車輪緩緩轉動,駛離了這座困了她半生的皇城。
那輛青布馬車緊隨其後。
兩輛馬車,一前一後,在清晨的薄霧中,向著南方的天空,漸行漸遠。
顧夜珩站在原地,久久未動。
直到那馬車的影子徹底消失在街角,他才緩緩轉身。
靈芽跑到他身邊,拉住他的手,仰著小臉。
「父王,您……真的不跟母后一起走嗎?」
顧夜珩看著女兒酷似雲夢姝的眼睛,心底微澀。
他蹲下身,摸了摸她的頭,沒有說話。
顧知淵走了過來,將妹妹拉到自己身邊。
「父王有自己的打算。」
他看著顧夜珩,眼神里透著幾分探究與瞭然。
「妹妹,我們該回去了。」
「哦。」靈芽似懂非懂地點了點頭。
兄妹二人,一左一右地牽著手,走進了那厚重的宮門。
小小的身影,透著一股相依為命的堅韌。
顧夜珩目送著他們,直到再也看不見。
他轉身,沒有回王府,而是走向了城中的另一處。
半個時辰後。
在通往南方的官道上,雲夢姝的馬車平穩地行駛著。
她靠在車壁上,閉目養神,手中緊緊攥著兒子刻的那枚玉佩。
突然,車夫在外面稟報。
「夫人,後面……後面好像有輛馬車一直跟著我們。

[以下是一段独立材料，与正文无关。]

theorem wit_PtpSendsAsR298ToR301 :
    (∃ s : State, let i := s.lastInstant (s.annLog 3) (50000 * 2 ^ 48)
      Groups s ∧ Sends s ∧ (s.pport 3).annSent ≠ some i.1 ∧ i.2.2 = false) ∧
    (∃ s : State, let i := s.lastInstant (s.annLog 3) (50000 * 2 ^ 48)
      Groups s ∧ s.lineUp 3 = true ∧ (s.pport 3).annSent ≠ some i.1 ∧ i.2.2 = true) ∧
    (∃ s : State, let i := s.lastInstant (s.annLog 3) (50000 * 2 ^ 48)
      Groups s ∧ s.lineUp 3 = true ∧ s.bit (Reg.ptpAuth 3) 1 = true ∧ s.keyTx (s.fld (Reg.ptpAuth 3) ⟨16, 4⟩) = false ∧
        (s.pport 3).annSent ≠ some i.1 ∧ i.2.2 = false) ∧
    (∃ s : State, Sends s ∧ s.bit (Reg.ptpAuth 3) 1 = true) ∧
    (∃ s : State, let i := s.lastInstant (s.syncLog 3) 0
      Groups s ∧ Sends s ∧ (s.pport 3).syncSent ≠ some i.1 ∧ i.2.2 = false ∧ s.oneStep 3 = false) ∧
    (∃ s : State, let i := s.lastInstant (s.syncLog 3) 0
      Groups s ∧ s.lineUp 3 = true ∧ (s.pport 3).syncSent ≠ some i.1 ∧ i.2.2 = true) ∧
    (∃ s : State, ¬ Groups s) ∧ (∃ s : State, (s.pport 3).annSent = some (s.lastInstant (s.annLog 3) (50000 * 2 ^ 48)).1) ∧
    (∃ s : State, (s.pport 3).syncSent = some (s.lastInstant (s.syncLog 3) 0).1) ∧
    (∃ (s : State) (g : Grant), s.mSends 3 = true ∧ Sends s ∧ s.grantRuns 3 4095 0 = some g ∧ s.grantRuns 3 4095 1 = some g ∧
      g.sent ≠ some (s.lastInstant g.log (clientOffset g.log 4095)).1 ∧ (s.lastInstant g.log (clientOffset g.log 4095)).2.2 = false) ∧
    (∃ (s : State) (g : Grant), s.mSends 3 = true ∧ s.lineUp 3 = true ∧ s.grantRuns 3 4095 0 = some g ∧ s.grantRuns 3 4095 1 = some g ∧
      g.sent ≠ some (s.lastInstant g.log (clientOffset g.log 4095)).1 ∧ (s.lastInstant g.log (clientOffset g.log 4095)).2.2 = true) ∧
    (∃ (s : State) (g : Grant), s.ptpOn = true ∧ s.on (Reg.ptpMCfg 3) Fld.ptpMCfg_ENABLE = true ∧ s.role 3 ≠ 0 ∧ s.lineUp 3 = false ∧
      s.grantRuns 3 4095 0 = some g ∧ s.grantRuns 3 4095 1 = some g ∧ g.sent ≠ some (s.lastInstant g.log (clientOffset g.log 4095)).1) ∧
    (∃ s : State, s.grantRuns 3 4095 0 = none ∧ s.grantRuns 3 4095 1 = none) ∧
    (∀ k ∈ [3, 8, 9, 10],
      (∃ s : State, (s.pport 3).replies.find? (·.kind == k) = none) ∧
      (∃ s : State, ((s.pport 3).replies.find? (·.kind == k)).isSome = true ∧ ¬ (repliesIn k (s.mState 3) = true ∧ s.mayTransmit = true)) ∧
      (∃ s : State, ((s.pport 3).replies.find? (·.kind == k)).any s.replyLate = true ∧ repliesIn k (s.mState 3) = true ∧ s.mayTransmit = true) ∧
      (∃ s : State, ((s.pport 3).replies.find? (·.kind == k)).any (!s.replyLate ·) = true ∧ repliesIn k (s.mState 3) = true ∧
        s.mayTransmit = true ∧ Sends s)) ∧
    (∃ (s : State) (f : Foreign), Sends s ∧ s.mayFollow 3 = true ∧ s.p2p 3 = false ∧
      (s.pport 3).dreqSlot ≠ some (s.monitorNow / intervalTicks ((s.pport 3).dlog.getD (s.delayLog 3))) ∧
      (s.pport 3).parent = some peer ∧ s.parentOf 3 = some f) ∧ (∃ s : State, (s.pport 3).parent = none) ∧
    (∃ (s : State) (t0 : Int), Sends s ∧ s.p2p 3 = true ∧ s.mOn 3 = true ∧ s.mState 3 ≠ 0 ∧ s.mState 3 ≠ 5 ∧ s.mayTransmit = true ∧
      (s.pport 3).pdAt = some t0 ∧ t0 + intervalTicks (s.delayLog 3) ≤ s.monitorNow) ∧ (∃ s : State, s.p2p 3 = false) :=
  ⟨⟨ptpT (50000 * 2 ^ 48), by decide +kernel⟩, ⟨ptpT (1050000 * 2 ^ 48 + 1), by decide +kernel⟩,
   ⟨regs [(Reg.ptpAuth 3, 2)] (ptpT (1050000 * 2 ^ 48)), by decide +kernel⟩,
   ⟨flds [(Reg.keysPtpCfg 0, Fld.keysPtpCfg_TX_EN, 1)] (regs [(Reg.ptpAuth 3, 2)] { ptpT 0 with keys := { ptp := [(0, some 1)] } }), by decide +kernel⟩,
   ⟨flds [(Reg.ptpMCfg 3, Fld.ptpMCfg_TWO_STEP, 1)] (ptpT (1000000 * 2 ^ 48)), by decide +kernel⟩,
   ⟨ptpT (1000000 * 2 ^ 48 + 1), by decide +kernel⟩,
   ⟨flds [(Reg.ptpMCfg 3, Fld.ptpMCfg_MCAST, 0)] (ptpT 0), by decide +kernel⟩, ⟨ptpT (50000 * 2 ^ 48) { annSent := some 0 }, by decide +kernel⟩,
   ⟨ptpT 0 { syncSent := some 0 }, by decide +kernel⟩,
   ⟨ptpT (secondFine * 4095 / 4096 : Nat) {} (client { upto := 2 ^ 60 }), { upto := 2 ^ 60 }, by decide +kernel⟩,
   ⟨ptpT (1000000 * 2 ^ 48) {} (client { upto := 2 ^ 60 }), { upto := 2 ^ 60 }, by decide +kernel⟩,
   ⟨regs [(Reg.lineStatus 3, 0)] (ptpT 0 {} (client { upto := 2 ^ 60 })), { upto := 2 ^ 60 }, by decide +kernel⟩,
   ⟨ptpT 0, by decide +kernel⟩,
   by
     intro k h
     simp only [List.mem_cons, List.not_mem_nil, or_false] at h
     rcases h with rfl | rfl | rfl | rfl <;>
       exact ⟨⟨State.reset, by decide +kernel⟩, ⟨owes 5 0, by decide +kernel⟩, ⟨owes 2 (-65536000001), by decide +kernel⟩,
         owes 2 (-65536000000), by decide +kernel⟩,
   ⟨ptpS 2 0 { parent := some peer, foreign := [{ dom := 1, src := peer, kind := 1 }] }, { dom := 1, src := peer, kind := 1 },
     by decide +kernel⟩, ⟨State.reset, by decide +kernel⟩,
   ⟨regs [(Reg.ptpMIntv 3, 3)] (ptpS 2 1 { pdAt := some (-65536000000000) }), -65536000000000, by decide +kernel⟩, State.reset, by decide +kernel⟩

」
雲夢姝掀開車簾,向後望去。
百米開外,一輛極其普通的青布馬車,不緊不慢地綴在後面。
既不靠近,也不遠離。
駕車的人,是顧夜珩身邊最得力的護衛,赤霄。
那車裡坐的是誰,不言而喻。
他說他要追隨父皇盡孝,便真的放下了京城的一切。
他說他等她,便真的用這種方式,開始了漫長的等待。
雲夢姝放下車簾。
她拿出靈芽偷偷塞給她的那個食盒。
打開來,除了那幾塊桂花糕,下面還壓著一張紙。
她展開。
上面不是字,而是一副用炭筆畫的簡易地圖。
地圖畫的是金陵城外的雲家別院附近。
山水之間,有一座小小的院落被圈了紅圈。
旁邊,是靈芽歪歪扭扭的字跡。
「給父王的新家,離我們很近哦!這樣他就不會迷路,可以天天來找母后啦!」
雲夢姝看著那可愛的字跡和天真的話語,先是怔住。
眼淚砸在稚氣的地圖上,暈開了炭筆的痕跡。
她唇角微揚,無聲地笑了。
車窗外,一輪紅日正從地平線上噴薄而出。
萬丈金光,灑滿了前方的路。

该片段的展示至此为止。